# Redmount Roller



## mrandmrspoves (4 Mar 2018)

I am soon to be the proud owner of a Redmount Roller - that was built three streets away from where I lived in King's Lynn. There were not many made and they were far from conventional in design.
I just hope my health improves enough for me to put some miles on it this year. 
I am hoping that the arm rests will help my chronic shoulder pain enormously.
A full review once I have collected her and had a few test runs will follow......... 
In the meantime, if anyone is interested in purchasing my Performer Trike E please get in touch for details. (Will be looking for £650)


----------



## Cycleops (4 Mar 2018)

Nice one. Certainly beats the Bay City type.


----------



## byegad (4 Mar 2018)

I seriously looked to buy one! I even tried one out while on holiday in Norfolk.

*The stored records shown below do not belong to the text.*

-- ==== Sys2Proof/Laws/Frame.lean ====
section
/-!
SUPPORT. The frame of the lane operations: one lemma per field of a lane and update that leaves it.
-/

namespace Sys2Proof.Machine

open Sys2Proof

/-! ### wr -/

@[simp] theorem Lane.wr_id (ln : Lane) (r : Reg) (v : Word) : (ln.wr r v).id = ln.id := rfl
@[simp] theorem Lane.wr_lt (ln : Lane) (r : Reg) (v : Word) : (ln.wr r v).lt = ln.lt := rfl
@[simp] theorem Lane.wr_cregs (ln : Lane) (r : Reg) (v : Word) : (ln.wr r v).cregs = ln.cregs := rfl
@[simp] theorem Lane.wr_pub (ln : Lane) (r : Reg) (v : Word) : (ln.wr r v).pub = ln.pub := rfl
@[simp] theorem Lane.wr_cpub (ln : Lane) (r : Reg) (v : Word) : (ln.wr r v).cpub = ln.cpub := rfl
@[simp] theorem Lane.wr_rdata (ln : Lane) (r : Reg) (v : Word) : (ln.wr r v).rdata = ln.rdata := rfl
@[simp] theorem Lane.wr_free (ln : Lane) (r : Reg) (v : Word) : (ln.wr r v).free = ln.free := rfl
@[simp] theorem Lane.wr_pwr (ln : Lane) (r : Reg) (v : Word) : (ln.wr r v).pwr = ln.pwr := rfl
@[simp] theorem Lane.wr_pace (ln : Lane) (r : Reg) (v : Word) : (ln.wr r v).pace = ln.pace := rfl
@[simp] theorem Lane.wr_helm (ln : Lane) (r : Reg) (v : Word) : (ln.wr r v).helm = ln.helm := rfl
@[simp] theorem Lane.wr_drv (ln : Lane) (r : Reg) (v : Word) : (ln.wr r v).drv = ln.drv := rfl
@[simp] theorem Lane.wr_pos (ln : Lane) (r : Reg) (v : Word) : (ln.wr r v).pos = ln.pos := rfl
@[simp] theorem Lane.wr_comm (ln : Lane) (r : Reg) (v : Word) : (ln.wr r v).comm = ln.comm := rfl
@[simp] theorem Lane.wr_loop (ln : Lane) (r : Reg) (v : Word) : (ln.wr r v).loop = ln.loop := rfl
@[simp] theorem Lane.wr_brdg (ln : Lane) (r : Reg) (v : Word) : (ln.wr r v).brdg = ln.brdg := rfl
@[simp] theorem Lane.wr_agr (ln : Lane) (r : Reg) (v : Word) : (ln.wr r v).agr = ln.agr := rfl
@[simp] theorem Lane.wr_rj (ln : Lane) (r : Reg) (v : Word) : (ln.wr r v).rj = ln.rj := rfl
@[simp] theorem Lane.wr_stop (ln : Lane) (r : Reg) (v : Word) : (ln.wr r v).stop = ln.stop := rfl
@[simp] theorem Lane.wr_mode (ln : Lane) (r : Reg) (v : Word) : (ln.wr r v).mode = ln.mode := rfl
@[simp] theorem Lane.wr_mem (ln : Lane) (r : Reg) (v : Word) : (ln.wr r v).mem = ln.mem := rfl
@[simp] theorem Lane.wr_wear (ln : Lane) (r : Reg) (v : Word) : (ln.wr r v).wear = ln.wear := rfl
@[simp] theorem Lane.wr_log (ln : Lane) (r : Reg) (v : Word) : (ln.wr r v).log = ln.log := rfl
@[simp] theorem Lane.wr_nv (ln : Lane) (r : Reg) (v : Word) : (ln.wr r v).nv = ln.nv := rfl
@[simp] theorem Lane.wr_upd (ln : Lane) (r : Reg) (v : Word) : (ln.wr r v).upd = ln.upd := rfl
@[simp] theorem Lane.wr_host (ln : Lane) (r : Reg) (v : Word) : (ln.wr r v).host = ln.host := rfl
@[simp] theorem Lane.wr_lay (ln : Lane) (r : Reg) (v : Word) : (ln.wr r v).lay = ln.lay := rfl
@[simp] theorem Lane.wr_can (ln : Lane) (r : Reg) (v : Word) : (ln.wr r v).can = ln.can := rfl
@[simp] theorem Lane.wr_gnss (ln : Lane) (r : Reg) (v : Word) : (ln.wr r v).gnss = ln.gnss := rfl
@[simp] theorem Lane.wr_track (ln : Lane) (r : Reg) (v : Word) : (ln.wr r v).track = ln.track := rfl
@[simp] theorem Lane.wr_sect (ln : Lane) (r : Reg) (v : Word) : (ln.wr r v).sect = ln.sect := rfl
@[simp] theorem Lane.wr_jtag (ln : Lane) (r : Reg) (v : Word) : (ln.wr r v).jtag = ln.jtag := rfl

It was a nice machine, although a bit 'sturdy'. I ended up buying a QNT instead.


----------



## mrandmrspoves (4 Mar 2018)

byegad said:


> I seriously looked to buy one! I even tried one out while on holiday in Norfolk.
> 
> It was a nice machine, although a bit 'sturdy'. I ended up buying a QNT instead.



Sturdy suits me fine! Comfort is my main focus and I think this will work for me. The Performer has served me well - but I still get shoulder pain if I ride it more than a few miles. Time will tell with the Redmount.


----------



## Mr Magoo (4 Mar 2018)

Are you planning to harness the pair of Redmounts to a Narfolk hay cart ?
Actually the production Redmount Rollers are all ali tubing and frame construction therefore rather light !
Well done with the Ebay auction .... clearly a bargain price 
I think you gained an advantage over other bidders >??>
Because of your prior knowledge about how it was designed and made on your doorstep !
I have a larger Fenland sugarbeet wagon harnessed and ready to be pulled by four Redmounts until they are sold


----------



## mrandmrspoves (4 Mar 2018)

Mr Magoo said:


> Are you planning to harness the pair of Redmounts to a Narfolk hay cart ?
> Actually the production Redmount Rollers are all ali tubing and frame construction therefore rather light !
> Well done with the Ebay auction .... clearly a bargain price
> I think you gained an advantage over other bidders >??>
> ...



The vendor was very keen that the Redmount went to someone that would fully appreciate it - and I most certainly will. One of my cycling friends has an early prototype in his shed - sadly not his though. 
I have no intention of using the Redmount for agricultural purposes, but fully intend to tow my camping trailer and get out into the fine Norfolk and Suffolk countryside.


----------



## mrandmrspoves (9 Mar 2018)

Cycleops said:


> Nice one. Certainly beats the Bay City type.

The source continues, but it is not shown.